Convergence analysis of the proposed schedules are carried out using two methods: 1) Extrinsic information transfer (EXIT) charts, and 2) the mean evolution of Gaussian-approximated message-densities of the nodes.

### 3.3.1 Convergence Analysis using EXIT Charts

EXIT charts are used to analyze the convergence performance of iterative decoders [35], like LDPC decoders. For EXIT chart analysis, this thesis uses the notation of [36], which defines $I_{A}$ and $I_{E}$ as the average mutual information between the transmitted bits and the a priori LLRs and extrinsic LLRs, respectively. An approximation of the mutual information between the transmitted bits $x_{n}$ and the LLRs $L\left(x_{n}\right)$, using the time average, is given as [37]:

$$
\begin{equation*}
I\left(x_{n}\right) \approx 1-\frac{1}{N} \sum_{n=1}^{N} \log _{2}\left(1+e^{-x_{n} \cdot L\left(x_{n}\right)}\right) \tag{3.5}
\end{equation*}
$$

To plot EXIT charts, the approximated mutual information is determined after every iteration, for a variable-node decoder (VND) and a check-node decoder (CND). The corresponding EXIT charts of CMP and the proposed FCMP based decoding are shown in Fig. 3.3 and Fig. 3.4, respectively. The EXIT charts reveal that the transfer of extrinsic information for the proposed FCMP schedule is much faster than CMP based decoding and, consequently, the FCMP converges in half the number of iterations than the CMP based decoding; the FCMP requires 7 iterations to converge, while CMP requires 14 . This is evident from the simulation plots that the convergence speed of the ICRMP schedule is a bit faster than the FCMP schedule, so both the schedules converge faster than the original CMP schedule.
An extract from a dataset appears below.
-- ==== Sys2Proof/Machine/Core.lean ====
section
/-! DEFINITION. The machine as the host runs it. -/

def Sys2Proof.core : Host.Core := { State := Sys2Proof.Machine.State, Fault := Sys2Proof.Machine.Fault, Refusal := Sys2Proof.Machine.Refusal, step := Sys2Proof.Machine.step, reset := Sys2Proof.Machine.State.reset }
end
### 3.3.2 Convergence Analysis by Gaussian Approximation

Convergence analysis of message-passing schedules can also be performed by tracking the mean-evolution of Gaussian-approximated message densities of variable and check nodes. The means of the node-messages of a fast converging schedule evolve rapidly in comparison with slower ones. The convergence speed of a serial LDPC decoding schedule by partitioning the check nodes is analyzed in [38] using this method. To verify the convergence behavior of the proposed


Figure 3.3: EXIT chart of CMP decoding for WiFi LDPC codes, rate $1 / 2$, blocklength 1944, at $E_{\mathrm{b}} / N_{0}=1.2 \mathrm{~dB}$.
schedules and to compare it with the CMP, the mean update equations of the CMP and the ICRMP and FCMP are derived in this section by modifying (2.7) and (2.8).
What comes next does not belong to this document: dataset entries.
theorem execPop_fault (h : execPop rd s = .fault f) :
    s.params.memWords ≤ s.sp.toNat ∧ f = .memoryViolation .pop s.instrAddr s.sp.toNat s := by
  unfold execPop at h
  split at h
  · cases h
  · next hm => cases h; exact ⟨not_lt.1 fun h => hm ((s.inMemory_iff _).2 h), rfl⟩

/-! ### SHR and SHL -/

theorem shiftRefused_iff (p : Params) (imm4 : BitVec 4) :
    shiftRefused p imm4 = true ↔ p.shiftAmount = .refuseHigh ∧ 8 ≤ imm4.toNat := by
  have h : ∀ v : BitVec 4, v.getLsbD 3 = true ↔ 8 ≤ v.toNat := by decide
  unfold shiftRefused
  split
  · next hz => simp [hz]
  · next hr => rw [h, hr]; simp

theorem execShr_next (h : execShr rd rm imm4 s = .next t) : t = s.storeZ rd (s.readReg rm >>> shiftCount imm4) := by
  unfold execShr at h; split at h <;> cases h; rfl

theorem execShl_next (h : execShl rd rm imm4 s = .next t) : t = s.storeZ rd (s.readReg rm <<< shiftCount imm4) := by
  unfold execShl at h; split at h <;> cases h; rfl

theorem execShr_ne_fault : execShr rd rm imm4 s ≠ .fault f := by
  unfold execShr; split <;> simp

theorem execShl_ne_fault : execShl rd rm imm4 s ≠ .fault f := by
  unfold execShl; split <;> simp

/-! ### The cycle -/

/-- What the beginning of a cycle changes. -/
theorem State.beginCycle_eq (s : State) :
    s.beginCycle = { s with
      cycles := s.cycles + 1
      pauses := if s.params.breakpoints.contains s.pc then s.pauses ++ [s.pc] else s.pauses } := by
  unfold State.beginCycle State.pauseAtBreakpoint
  by_cases h : s.params.breakpoints.contains s.pc = true
  · rw [if_pos h]; exact if_pos h
  · rw [if_neg h]; exact if_neg h

@[simp] theorem State.readReg_beginCycle (s : State) (r : Reg) : s.beginCycle.readReg r = s.readReg r := by
  rw [State.beginCycle_eq]; rfl

@[simp] theorem State.readCell_beginCycle (s : State) (a : Nat) : s.beginCycle.readCell a = s.readCell a := by
  rw [State.beginCycle_eq]; rfl

@[simp] theorem State.beginCycle_params (s : State) : s.beginCycle.params = s.params := by
  rw [State.beginCycle_eq]

/-- The state an instruction executes in: the word at the program counter in the instruction register, the program counter
incremented, the cycle counted, a pause recorded if there was one, everything else as before. -/
theorem State.fetch_eq (s : State) :
    s.beginCycle.fetch = { s with
      ir := s.readCell s.pc.toNat
      regs := s.regs.set s.params.pcIndex (s.pc + 1)
      cycles := s.cycles + 1
      pauses := if s.params.breakpoints.contains s.pc then s.pauses ++ [s.pc] else s.pauses } := by
  unfold State.fetch
  rw [State.beginCycle_eq]
  rfl

/-- If the first half of a cycle goes through, the fetch was in memory, the word decodes and is not refused. -/
theorem fetchDecode_next {i : Instr} (h : fetchDecode s = .next (i, t)) :
    s.pc.toNat < s.params.memWords ∧ t = s.beginCycle.fetch ∧
      decode s.params.opcodeMap (s.readCell s.pc.toNat) = .ok i ∧ pcRefused s.params i = false := by
  unfold fetchDecode at h
  simp only [State.fetch_eq] at h
  split at h
  · next hm =>
    split at h
    · exact (raiseAt_ne_next _ _ _ _ h).elim
    · next j hj =>
      split at h
      · cases h
      · next hr =>
        cases h
        refine ⟨?_, (State.fetch_eq s).symm, hj, by simpa using hr⟩
        simpa [State.inMemory] using hm
  · exact (raiseAt_ne_next _ _ _ _ h).elim

/-- If the first half of a cycle faults, it is a fetch outside memory or an unknown instruction. -/
theorem fetchDecode_fault (h : fetchDecode s = .fault f) :
    (s.params.memWords ≤ s.pc.toNat ∧ f = .memoryViolation .fetch s.pc s.pc.toNat s.beginCycle) ∨
    (s.pc.toNat < s.params.memWords ∧ f = .unknownInstruction s.pc (s.readCell s.pc.toNat) s.beginCycle.fetch) := by
  unfold fetchDecode at h
  simp only [State.fetch_eq] at h ⊢
  split at h
  · next hm =>
    have hm : s.pc.toNat < s.params.memWords := by simpa [State.inMemory] using hm
    split at h
    · next w hw =>
      right
      refine ⟨hm, ?_⟩
      have hw' : w = s.readCell s.pc.toNat := by
        unfold decode at hw
        split at hw
        · cases hw
        · split at hw <;> cases hw; rfl
      subst hw'
      simp only [raiseAt, Host.Outcome.fault.injEq, State.pc_eq, State.readReg_beginCycle, State.beginCycle_params] at h
      exact h.symm
    · split at h <;> cases h
  · next hm =>
    left
    have hm : s.params.memWords ≤ s.pc.toNat := by simpa [State.inMemory] using hm
    simp only [raiseAt, Host.Outcome.fault.injEq, State.pc_eq, State.readReg_beginCycle, State.beginCycle_params] at h
    exact ⟨hm, h.symm⟩

/-- A fetch in memory of a word that decodes to an instruction that is not refused. -/
theorem fetchDecode_of_decode {i : Instr} (hb : s.pc.toNat < s.params.memWords)
    (hd : decode s.params.opcodeMap (s.readCell s.pc.toNat) = .ok i) (hr : pcRefused s.params i = false) :
    fetchDecode s = .next (i, s.beginCycle.fetch) := by
  have hm : s.beginCycle.inMemory s.beginCycle.pc.toNat = true := by simpa [State.inMemory] using hb
  have e1 : s.beginCycle.fetch.params = s.params := by rw [State.fetch_eq]
  have e2 : s.beginCycle.fetch.ir = s.readCell s.pc.toNat := by rw [State.fetch_eq]
  unfold fetchDecode
  simp only [hm, if_true, e1, e2, hd, hr, Bool.false_eq_true, if_false]

/-- A fetch in memory of a word that decodes to a refused instruction. -/
theorem fetchDecode_of_refused {i : Instr} (hb : s.pc.toNat < s.params.memWords)
    (hd : decode s.params.opcodeMap (s.readCell s.pc.toNat) = .ok i) (hr : pcRefused s.params i = true) :
    fetchDecode s = .refused .pcOperand := by
  have hm : s.beginCycle.inMemory s.beginCycle.pc.toNat = true := by simpa [State.inMemory] using hb
  have e1 : s.beginCycle.fetch.params = s.params := by rw [State.fetch_eq]
  have e2 : s.beginCycle.fetch.ir = s.readCell s.pc.toNat := by rw [State.fetch_eq]
  unfold fetchDecode
  simp only [hm, if_true, e1, e2, hd, hr]

/-- A fetch in memory of a word with an undefined opcode. -/
theorem fetchDecode_of_error {w : Word} (hb : s.pc.toNat < s.params.memWords)
    (hd : decode s.params.opcodeMap (s.readCell s.pc.toNat) = .error (.unknownInstruction w)) :
    fetchDecode s = .fault (.unknownInstruction s.pc w s.beginCycle.fetch) := by
  have hm : s.beginCycle.inMemory s.beginCycle.pc.toNat = true := by simpa [State.inMemory] using hb
  have e1 : s.beginCycle.fetch.params = s.params := by rw [State.fetch_eq]
  have e2 : s.beginCycle.fetch.ir = s.readCell s.pc.toNat := by rw [State.fetch_eq]
  unfold fetchDecode
  simp only [hm, if_true, e1, e2, hd]
  simp [raiseAt]

/-- If a step answers a next state, the run was over and nothing changes, or the decoded instruction answers it. -/
theorem step_next (h : step s = .next t) :
    (s.status = .halted ∧ t = s) ∨
    (s.status = .running ∧ s.pc.toNat < s.params.memWords ∧ ∃ i,
      decode s.params.opcodeMap (s.readCell s.pc.toNat) = .ok i ∧ pcRefused s.params i = false ∧
      exec i s.beginCycle.fetch = .next t) := by
  unfold step at h
  split at h
  · next hs => cases h; exact .inl ⟨hs, rfl⟩
  · next hs =>
    split at h
    · next i u hf =>
      obtain ⟨h1, rfl, h2, h3⟩ := fetchDecode_next hf
      exact .inr ⟨hs, h1, i, h2, h3, h⟩
    · cases h
    · cases h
In the CMP schedule, every update of the variable node receives messages from the check nodes; a fraction of these messages is updated in the current iteration, and the rest are from the previous iteration. Let $p_{1}$ and $p_{2}$ be the probabilities of the number of check-node messages updated in the previous and the current iterations, respectively, and $p_{1}+p_{2}=1$. The total number of the check-node messages for a particular variable node is $d_{v}$. Therefore, $p_{1} \times d_{v}$ is the expected number of neighboring check-node messages to a variable node, which depends on the previous iteration, and $p_{2} \times d_{v}$ is the expected number of neighboring checknode messages to a variable node depending on the current iteration. The higher the number of messages that depend on the current iteration (i.e., higher $p_{2}$ ), the faster the means of messages evolve. The means of the variable-node messages $\bar{m}_{v}^{(k)}$ and the check-node messages $\bar{m}_{c}^{(k)}$ for the CMP at the $k$ th iteration are given by:

$$
\begin{gather*}
\bar{m}_{v}^{(k)}=m_{c o}+p_{1} \times\left(d_{v}-1\right) \times \bar{m}_{c}^{(k-1)}+p_{2} \times\left(d_{v}-1\right) \times \bar{m}_{c}^{(k)}  \tag{3.6}\\
\bar{m}_{c}^{(k)}=\phi^{-1}\left(1-\left[1-\phi\left(m_{c o}+p_{1} \times\left(d_{v}-1\right) \times \bar{m}_{c}^{(k-1)}\right.\right.\right. \\
\left.\left.\left.\quad+p_{2} \times\left(d_{v}-1\right) \times \bar{m}_{c}^{(k)}\right)\right]^{d_{c}-1}\right) \tag{3.7}
\end{gather*}
$$

Other quantities and initial conditions are similar to (2.7)-(2.8). Here $p_{1}$ and $p_{2}$ depend on the processing order of variable nodes. For instance, for the first


Figure 3.4: EXIT chart of proposed FCMP decoding, for the same LDPC codes and $E_{\mathrm{b}} / N_{0}$ as in Fig. 3.3.
variable node in the processing schedule, all check nodes connected to the variable node perform computations that depend on messages from the previous iteration; since no variable node is updated yet so $p_{1}=1$ and $p_{2}=0$. As processing proceeds, $p_{1}$ continues to decrease, and $p_{2}$ continues to increase because the check nodes connected to the given variable node perform computations that depend more on the input messages of the current iteration rather than the previous iteration. For the last variable node in the processing schedule, $p_{1}=0$ and $p_{2}=1$ since all the nodes have now been updated.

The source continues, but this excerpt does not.